HTC Corp (宏達電) yesterday said that its losses shrank last quarter, adding that it is upbeat about its new virtual reality (VR) and smartphone businesses this quarter in light of seasonally high demand for Christmas.
“We are happy with the sales [momentum] last quarter and this quarter. We are expecting to see a good seasonal demand during Christmas,” HTC president of smartphone and connected devices business Chang Chia-lin (張嘉臨) told a teleconference.
The company expects the HTC Vive’s momentum to extend into this quarter, while continuing to expand the VR device’s ecosystem and partnership in the industry, Chang said.
“I cannot disclose the actual shipments of Vive, but I can say the number is much higher than the 140,000 units as some news reports said,” he said.

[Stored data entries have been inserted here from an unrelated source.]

-- ==== Sys2Proof/Machine/Plans.lean ====
section
/-! DEFINITION. Machine/Plans.lean: canonical descriptors (R113 to R118, R134, R496), the geometry of an instance (R142 to
R145), plan images (R203, R204), plan words as checked at load (R209, R210) and the load check (R205). -/
namespace Sys2Proof.Machine
open Sys2Proof

/-! ## Descriptor fields (R116) -/

def Desc.coll (d : Desc) : Nat := byteAt d.bytes 1
def Desc.redOp (d : Desc) : Nat := byteAt d.bytes 2
def Desc.inT (d : Desc) : Nat := byteAt d.bytes 3
def Desc.outT (d : Desc) : Nat := byteAt d.bytes 4
def Desc.l2T (d : Desc) : Nat := byteAt d.bytes 5
def Desc.l3T (d : Desc) : Nat := byteAt d.bytes 6
def Desc.mode (d : Desc) : Nat := byteAt d.bytes 7
def Desc.round (d : Desc) : Nat := d.mode % 4
def Desc.strict (d : Desc) : Bool := bit d.mode 2
def Desc.fast (d : Desc) : Bool := bit d.mode 3
def Desc.ciid (d : Desc) : Nat := beAt d.bytes 8 8
def Desc.n (d : Desc) : Nat := beAt d.bytes 16 2 + 1
def Desc.root (d : Desc) : Nat := beAt d.bytes 18 2
def Desc.inBytes (d : Desc) : Nat := beAt d.bytes 20 4
def Desc.outBytes (d : Desc) : Nat := beAt d.bytes 24 4
def Desc.inChunk (d : Desc) : Nat := beAt d.bytes 28 2
def Desc.outChunk (d : Desc) : Nat := beAt d.bytes 30 2
def Desc.waitLimit (d : Desc) : Nat := beAt d.bytes 32 4
def Desc.siteMask (d : Desc) : Nat := beAt d.bytes 36 4
def Desc.gateways (d : Desc) : Nat := beAt d.bytes 40 2
def Desc.proj (d : Desc) : Nat := beAt d.bytes 42 2
def Desc.seed (d : Desc) : Nat := beAt d.bytes 44 8
/-- The ordinal of an instance within its step (R15). -/
def Desc.ord (d : Desc) : Nat := fld d.ciid 23 8

/-- R118: the digest of descriptor bytes. -/
def digestOf (l : Bytes) : BitVec 64 := BitVec.ofNat 64 (beAt (sha256 l) 0 8)

/-- Whether a type has elements of their own, without group scale. -/
def unscaled (t : Nat) : Bool := 1 ≤ t && t ≤ 3

/-- R496: the element count E of an instance, by its record's ROWS × COLS where it has one. -/
def elemsOf (d : Desc) (inst : Option PlanInst) : Nat :=
  if unscaled d.inT then d.inBytes / (elemBits d.inT / 8)
  else match inst with
    | some i => i.rows * i.cols
    | none =>
      if unscaled d.outT && (d.coll == 1 || d.coll == 2) then d.outBytes / (elemBits d.outT / 8)
      else if unscaled d.outT && d.coll == 3 then d.n * d.outBytes / (elemBits d.outT / 8)
      else 32 * d.inBytes / groupBytes d.inT

/-- R113, R115: whether the type codes of a descriptor fit its operation. -/
def typesFit (d : Desc) : Bool :=
  typeOk d.inT && typeOk d.outT && typeOk d.l2T && typeOk d.l3T &&
  (d.coll != 4 || (d.outT == d.inT && d.l2T == d.inT && d.l3T == d.inT))

/-- R114, R117, R496: whether the byte counts follow from E. -/
def sizesFit (d : Desc) (e : Nat) : Bool :=
  e > 0 && d.inBytes == encSize d.inT e &&
  (if d.coll == 3 then
     e % d.n == 0 && e / d.n % groupElems d.outT == 0 && d.outBytes == encSize d.outT (e / d.n)
   else if d.coll == 4 then d.outBytes == encSize d.outT (d.n * e)
   else d.outBytes == encSize d.outT e)

/-- R134: the limits of the fast path. -/
def fastFits (d : Desc) : Bool :=
  d.coll != 3 && d.n ≤ 64 && d.inBytes ≤ 256 && d.inChunk == d.inBytes && d.outBytes ≤ 256 &&
  d.outChunk == d.outBytes && (d.coll != 4 || d.n * d.inBytes ≤ 256) &&
  (d.coll == 4 || (unscaled d.inT && unscaled d.outT && d.l2T == 1 && d.l3T == 1)) && !d.strict && d.proj == 0

/-- The number of bits set in a mask of 32. -/
def popCount (n w : Nat) : Nat := ((List.range n).filter (fun i => bit w i)).length

/-- R117: whether a descriptor is canonical. -/
def canonical (d : Desc) (inst : Option PlanInst) : Bool :=
  d.bytes.length == 64 && byteAt d.bytes 0 == 1 && d.mode / 16 == 0 && d.ciid % 256 == 0 &&
  (slice d.bytes 52 12).all (· == 0) && 1 ≤ d.coll && d.coll ≤ 4 &&
  (d.redOp == 0) == (d.coll == 4) && d.redOp ≤ 4 && typesFit d &&
  (if d.coll == 2 then decide (d.root < d.n) else d.root == 0) &&
  d.round != 3 && (d.round == 2 || d.seed == 0) && d.inBytes ≥ 1 &&
  1 ≤ d.inChunk && d.inChunk ≤ 8192 && d.inChunk % groupBytes d.inT == 0 &&
  1 ≤ d.outChunk && d.outChunk ≤ 8192 && d.outChunk % groupBytes d.outT == 0 &&
  sizesFit d (elemsOf d inst) && d.waitLimit ≤ 0xFFFFFF &&
  d.siteMask != 0 && popCount 32 d.siteMask ≤ d.gateways && d.gateways ≤ 2048 &&
  (d.proj == 0 || (d.proj % 16 == 0 && d.proj ≤ 512 && (d.redOp == 1 || d.redOp == 2) &&
    (d.coll == 1 || d.coll == 3) && !d.fast && !d.strict)) &&
  (!d.fast || fastFits d)

/-! ## Geometry (R142 to R144) -/

/-- The gateways of an instance: this one and those of its PEERS entries. -/
def Desc.gws (d : Desc) (me : Nat) : List Nat := me :: d.peers.map (· % 2048)

/-- R142: the participating sites, ascending. -/
def Desc.sites (d : Desc) : List Nat := (List.range 32).filter (fun i => bit d.siteMask i)

/-- The instance's gateways at a site, by ascending site position: their place is the local index. -/
def Desc.siteGws (d : Desc) (me st : Nat) : List Nat :=
  ((List.range 64).map (fun q => 64 * st + q)).filter (fun g => (d.gws me).contains g)

def Desc.m (d : Desc) : Nat := d.sites.length
def Desc.p (d : Desc) : Nat := d.gateways / d.m

/-- R142: whether every participating site has P gateways, and no other site any. -/
def Desc.placed (d : Desc) (me : Nat) : Bool :=
  d.gateways % d.m == 0 && (d.gws me).length == d.gateways && d.sites.all (fun st => (d.siteGws me st).length == d.p) &&
  (d.gws me).all (fun g => d.sites.contains (g / 64))

/-- R142: this gateway's local index. -/
def Desc.index (d : Desc) (me : Nat) : Nat := ((d.siteGws me (me / 64)).findIdx? (· == me)).getD 0

/-- R143: elements of the reduced tensor. -/
def Desc.eRed (d : Desc) (inst : Option PlanInst) : Nat := if d.coll = 4 then d.n * elemsOf d inst else elemsOf d inst

/-- R143: the shard count S. -/
def Desc.shards (d : Desc) (inst : Option PlanInst) : Nat :=
  if d.proj > 0 then 1 else min d.p (cdiv (d.eRed inst) 32)

/-- R143: the first element of a shard, and one past its last. -/
def Desc.shardLo (d : Desc) (inst : Option PlanInst) (k : Nat) : Nat :=
  k * cdiv (d.eRed inst) 32 / d.shards inst * 32
def Desc.shardHi (d : Desc) (inst : Option PlanInst) (k : Nat) : Nat :=
  min ((k + 1) * cdiv (d.eRed inst) 32 / d.shards inst * 32) (d.eRed inst)
def Desc.shardLen (d : Desc) (inst : Option PlanInst) (k : Nat) : Nat := d.shardHi inst k - d.shardLo inst k

/-- R144: h, bits [47:8] of the CIID. -/
def Desc.h (d : Desc) : Nat := fld d.ciid 47 8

Chang said HTC has been cutting down the product lines for some of its entry-level smartphone models over the past few quarters as part of the company’s restructuring plan.
HTC will continue to reduce the number of smartphone models and shift the focus to higher-priced handsets, Chang said.

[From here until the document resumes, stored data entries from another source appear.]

/-- R235: senders the plan routes to the cell, and those whose every input has been taken. -/
def senderCounts (x : Placed) (me : Nat) (cl : Cell) : Nat × Nat :=
  let d := x.desc
  let lv2 := if x.shardList.any (fun k => x.holds me k) then x.siteMates me else []
  let owned := x.shardList.filter (fun k => x.owns me k)
  let far := (owned.flatMap (fun k => x.farHolders me k)).eraseDups
  let doneRank := d.ranks.filter (fun r => (cl.taken.filter (fun t => t.member == r)).length ≥ d.inChunks)
  let done2 := lv2.filter (fun g => x.shardList.all (fun k => !x.holds me k || partialDone x cl 2 g k 0))
  let done3 := far.filter (fun g => owned.all (fun k => !(x.farHolders me k).contains g ||
    (if d.proj > 0 then partialDone x cl 3 g k 2 && partialDone x cl 3 g k 6 else partialDone x cl 3 g k 0)))
  (d.ranks.length + lv2.length + far.length, doneRank.length + done2.length + done3.length)

/-- The senders of the inputs taken so far (R124). -/
def senders (cl : Cell) : Nat :=
  (cl.taken.map (·.member)).eraseDups.length + ((cl.recs.filter (fun r => r.kind == 1)).map (·.src)).eraseDups.length

/-! ## Control messages to the master (R130) -/

/-- R130: a failure notice of a cell in an error state. -/
def errCode : CellSt → Nat
  | .mismatch => 0x3201 | .timeout => 0x3202 | .tainted => 0x3203 | _ => 0
def stNum : CellSt → Nat
  | .free => 0 | .armed => 1 | .gathering => 2 | .complete => 3 | .harvested => 4 | .mismatch => 5 | .timeout => 6
  | .tainted => 7
def stOf (n : Nat) : CellSt := if n = 5 then .mismatch else if n = 6 then .timeout else .tainted
def isErr (st : CellSt) : Bool := st == .mismatch || st == .timeout || st == .tainted

def sendNotice (s : State) (cl : Cell) : State :=
  sendMaster s (.ctl (mkCtl s 1 (stNum cl.st) cl.ciid 0 s.sf cl.digest.toNat))

/-! ## Arming (R126, R166) -/

/-- The set-aside of a slot, with how a cell takes its trays from it. -/
def armTrays (s : State) (x : Placed) : Option (State × List TrayId) :=
  if isFastCell x.desc.cell then some (s, [])
  else match mget? s.trays.asides x.slot with
    | none => some (s, [])
    | some a => takeAside s x.slot a (cellTile x.desc.cell) (cellQuad x.desc.cell) x.desc.sramRes x.desc.pondRes

/-- R138: whether a FREE cell may arm: a fast front end that is enabled and not quiesced. -/
def mayArm (s : State) (cell : Nat) : Bool :=
  !isFastCell cell || ((pageOf s (cellPage cell)).enable && !(pageOf s (cellPage cell)).quiesce)

/-- R126: the cell armed for an instance, with its trays; none where it must wait (R138, R166). -/
def arm (s : State) (x : Placed) (c : BitVec 64) : Option State :=
  if !mayArm s x.desc.cell then none
  else match armTrays s x with
    | none => none
    | some (s, l) =>
      some (setCell s x.desc.cell
        { Cell.free with st := .armed, ciid := c, digest := x.desc.digest, armSf := s.sf, trays := l })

“The number of smartphone models next year will be fewer than this year,” he said.
Chang said that does not mean HTC would reduce its resources for the smartphone business.
He said HTC will not put less effort into its smartphone or Internet of Things (IoT) businesses, because it believes the two segments will play important roles in the company’s long-term growth.
Chang’s comments came after HTC reported a less-than-expected net loss for last quarter at NT$1.8 billion (US$56.94 million).
The losses last quarter were smaller than the previous quarter’s losses of NT$3.1 billion and NT$4.5 billion a year earlier, company data showed.
That beat Yuanta Securities Investment Consulting Co’s (元大投顧) estimate of NT$2.58 billion net losses and HSBC Securities Taiwan Corp’s forecast of NT$2.63 billion net losses.
Gross margin increased by 4.7 percentage points quarterly to 16.1 percent last quarter, while the company’s operating losses last quarter improved from the previous quarter’s minus-22.5 percent to minus-9 percent, the data showed.
HTC attributed the improving financial results to the sales momentum for the HTC Vive systems across consumer and enterprise markets.
The increasing demand for its primary smartphones, as well as the firm’s continued efforts in lowering operational costs, also helped shrink its net losses last quarter, Chang said.
The smartphone business “almost” reached the break-even level, Chang added.
HTC shares fell by 2.65 percent to NT$91.9 in Taipei trading yesterday, underperforming the TAIEX, which gained 0.68 percent.